Мир, утешение, отрада, ласка, любовь, внимание, со слезами целование, «Христос воскресе» — сплошная радость во время посещения. А на всю жизнь дано правило: искать утешения в скорбях, которые уже прозревал угодник Божий, — во Христе и христоподобном смирении: «Я упокою вас».

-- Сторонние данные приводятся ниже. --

-- ==== Sys2Proof/Machine/Power.lean ====
section
/-! DEFINITION. Power, reset and start-up (chapters 17 and 18): the reset kinds and what survives them, the boot checks
and the boot flags, the identity bus, the start-up steps, brownout and thermal trip, throttling, the 1 ms power limit,
wake-up pacing, and the voltage steps. -/

namespace Sys2Proof.Machine

/-! ### Resets -/

/-- The state as a reset of a cause leaves it at the start of step 1 (R437, R438): the secure flash, the Wavor contents
and the images recorded in device-owned namespaces survive; everything else is at its reset value. -/
def resetOp (s : State) (cause : Nat) : State :=
  { State.reset with
    nv := s.nv, rom := s.rom, flash := resetFlash s.flash, out := s.out, fresh := s.fresh, pending := s.pending,
    img := { Loader.reset with loaded := s.img.loaded.filter (fun p => !p.2.resident && p.2.valid) },
    pins := { State.reset.pins with rstLow := s.pins.rstLow },
    power := { Power.reset with rails := s.power.rails, cause := cause } }

/-- POWER_ON: the board rails are applied in order, RST_N still asserted (R425, R437). -/
def execPowerOn (s : State) : Res :=
  if s.power.rails then .next s
  else
    let s := { s with power := { s.power with rails := true }, pins := { s.pins with rstLow := true } }
    .next (resetOp s 0)

/-- WARM_PIN: RST_N is asserted, or released again (R437). During the 100 ms wait of a brownout or trip the cause stays
that of the wait (R452). -/
def execWarmPin (released : Bool) (s : State) : Res :=
  if s.power.rails = false then .next s
  else if released then
    if s.pins.rstLow then .next { s with pins := { s.pins with rstLow := false } } else .next s
  else if s.pins.rstLow then .next s
  else .next (resetOp { s with pins := { s.pins with rstLow := true } } (s.power.wait.getD 1))

/-- POWER_DOWN: with RST_N asserted, the board rails are removed (R425). -/
def execPowerDown (s : State) : Res :=
  if s.power.rails = false ∨ s.pins.rstLow = false then .next s
  else .next (resetOp { s with power := { s.power with rails := false } } 0)

/-! ### Boot ROM -/

/-- The checks of R373 step 2 and R418 on a slot, in the order of R418's table: 0 when all pass, else the CHECK code.
`len` is the BYTES of FW_BEGIN, where the update path gives one. -/
def bundleCheck (s : State) (f : FwSlot) (len : Option Nat) : Nat :=
  let at_ (o n : Nat) : Nat := leNat (memRead f.bytes o n)
  let key := memRead f.bytes 0x80 64
  if at_ 0 4 ≠ 0x5746535A ∨ at_ 4 2 ≠ 1 ∨ at_ 6 2 ≠ 256 then 1
  else if sha256 key ≠ s.rom.rootKeyHash then 2
  else if ecdsaVerify key (sha256 (memRead f.bytes 0 0xC0)) (memRead f.bytes 0xC0 32) (memRead f.bytes 0xE0 32) = false
    then 3
  else if sha256 (memRead f.bytes (at_ 0x18 4) (at_ 0x1C 4)) ≠ memRead f.bytes 0x40 32 ∨
      sha256 (memRead f.bytes (at_ 0x20 4) (at_ 0x24 4)) ≠ memRead f.bytes 0x60 32 then 4
  else if at_ 0x10 4 / 2 ^ 16 ≠ 1 ∨ at_ 0x14 4 / 2 ^ 16 ≠ 1 then 5
  else if at_ 0x0C 4 < s.nv.counter then 6
  else
    match len with
    | some n => if at_ 0x08 4 = n then 0 else 7
    | none => 0

/-- A firmware slot: B when the flag is true. -/
def fwSlot (s : State) (b : Bool) : FwSlot := if b then s.nv.slotB else s.nv.slotA

/-- A firmware slot written. -/
def setFwSlot (s : State) (b : Bool) (f : FwSlot) : State :=
  { s with nv := if b then { s.nv with slotB := f } else { s.nv with slotA := f } }

/-- The boot flags as the ROM leaves them before it checks a slot (R374), and whether the boot is on trial. -/
def takeFlags (s : State) : State × Bool :=
  if s.nv.trial = false then (s, false)
  else if s.nv.trialBooted = false then ({ s with nv := { s.nv with trialBooted := true } }, true)
  else ({ s with nv := { s.nv with activeB := !s.nv.activeB, trial := false, trialBooted := false } }, false)

/-- Lantern starts on a slot that passed (R373 step 4): start counted (R415), versions recorded, and the inactive slot
checked and reported (R418). -/
def startLantern (s : State) (fellBack trial identityOk : Bool) : State :=
  let f := fwSlot s s.nv.activeB
  let at_ (o : Nat) : Nat := leNat (memRead f.bytes o 4)
  let boot : Boot := { slotB := s.nv.activeB, fellBack := fellBack, trial := trial, identityOk := identityOk,
                       lanternVersion := at_ 0x10, domeVersion := at_ 0x14, svn := at_ 0x0C, served := false }
  let s := { s with sec := { s.sec with boot := boot }, nv := { s.nv with boots := s.nv.boots + 1 },
                    lantern := { s.lantern with running := true, laneUp := true } }
  let g := fwSlot s (!s.nv.activeB)
  if g.status = .empty then s
  else setFwSlot s (!s.nv.activeB) { g with status := if bundleCheck s g none = 0 then .verified else .failed }

/-- The boot ROM (R373, R374): `none` when both slots fail. A slot taken by fallback is active and not on trial. -/
def bootRom (s : State) (identityOk : Bool) : Option State :=
  let p := takeFlags s
  let s := p.1
  if bundleCheck s (fwSlot s s.nv.activeB) none = 0 then some (startLantern s false p.2 identityOk)
  else if bundleCheck s (fwSlot s (!s.nv.activeB)) none = 0 then
    some (startLantern { s with nv := { s.nv with activeB := !s.nv.activeB, trial := false, trialBooted := false } }
      true false identityOk)
  else none

/-! ### Saved configuration -/

/-- The saved Management configuration written in step 2 (R436); MAC's ENABLE waits for step 8. -/
def writeSaved (s : State) : State :=
  s.nv.saved.foldl (fun s p =>
    match decodeAddr p.1 with
    | some (b, off) => if b = .mac ∧ off = 0 then setFld s .mac 0 1 1 (bits p.2 1 1) else setReg s b off p.2
    | none => s) s

/-! ### Identity bus -/

/-- Outcome of one attempt to read an identity memory (R427): 0 read, 1 NACK, 2 bad check code. -/
def idAttempt (x : IdMem) (size magic : Nat) (i : Nat) : Nat :=
  if x.addrAck.getD i false = false ∨ x.complete.getD i false = false then 1
  else if x.bytes.length ≠ size ∨ fieldLE x.bytes 0 4 ≠ magic ∨ fieldLE x.bytes 4 1 ≠ 1 ∨ fieldLE x.bytes 5 1 ≠ size ∨
      fieldLE x.bytes (size - 4) 4 ≠ crc32c (x.bytes.take (size - 4)) then 2
  else 0

/-- Attempts made, in order: up to the first that reads the memory, at most 4 (R427). -/
def idAttempts (x : IdMem) (size magic : Nat) : List Nat :=
  let all := (List.range 4).map (idAttempt x size magic)
  all.takeWhile (fun o => decide (o ≠ 0)) ++ (if all.contains 0 then [0] else [])

/-- Failed transfers flagged and counted (R427). -/
def countFailures (s : State) (l : List Nat) : State :=
  let bad := l.filter (fun o => decide (o ≠ 0))
  let s := if bad.contains 1 then setFlag s .idbus 0x00 1 else s
  let s := if bad.contains 2 then setFlag s .idbus 0x00 2 else s
  bump s .idbus 0x10 bad.length

/-- The limits that R454 marks as checked under R427. -/
def regulatorLimits (b : List Byte) : Bool :=
  decide (3600 ≤ fieldLE b 6 2) && decide (34 ≤ fieldLE b 0x0A 1) && decide (fieldLE b 0x0B 1 < 128) &&
  !(decide (0x50 ≤ fieldLE b 0x0B 1) && decide (fieldLE b 0x0B 1 ≤ 0x58)) && decide (fieldLE b 0x0C 2 ≤ 600) &&
  decide (800 ≤ fieldLE b 0x0E 2)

Мы уже упоминали и об Анне Петровне Еропкиной. Полюбив молодого человека из своего дворянского круга, семнадцатилетняя барышня вышла за него замуж, хотя святой Серафим явился ей во сне и не велел этого делать. В феврале 1829 года отпраздновали свадьбу, а 10 мая муж, после болезни, скончался без напутствования Святыми Тайнами. Молодая вдова едва не сошла с ума и постоянно думала о самоубийстве. А через год она, по совету людей, была уже в Сарове. Мы знаем, как утешил ее преподобный и успокоил относительно умершего без причастия мужа. Это было в марте. А через два месяца она, по благословению отца Серафима, снова поехала к нему. И вот как она сама описывает некоторые подробности этой второй поездки:

«Весела мне была тогда дорога; я думала, что еду к родному отцу. По прибытии в обитель, как лань, бросилась я к нему в лес, узнав, что он там, в пустыни. С трудом я могла рассмотреть, что он копошится в воде, вынимает оттуда крупный булыжник и после, выйдя из воды, потащил его на берег. В эту минуту я сквозь народ пробралась к нему. И лишь только он меня заметил, как с веселым лицом приветствовал: “Что, сокровище мое, приехала? Господь благословит тебя, погости у нас!” Вскоре он стал отсылать и меня, и народ в монастырь, приказывая туда торопиться. Но никому не хотелось с ним расставаться. К тому же день был прекрасный, и до вечера оставалось много времени. Промешкав довольно долго в лесу, мы все потянулись длинной, беспрерывной вереницей к монастырской гостинице. Вдруг нашла страшная грозовая туча; и от проливного дождя ни на ком из нас не осталось ни одной сухой нитки. На другой день, как я пришла к нему, он принял меня очень милостиво и с ангельской улыбкой сказал мне: “Что, сокровище, каков дождичек, какова гроза? Не попала бы ты под них, если бы послушала меня. Ведь я тебя заранее посылал от себя!”»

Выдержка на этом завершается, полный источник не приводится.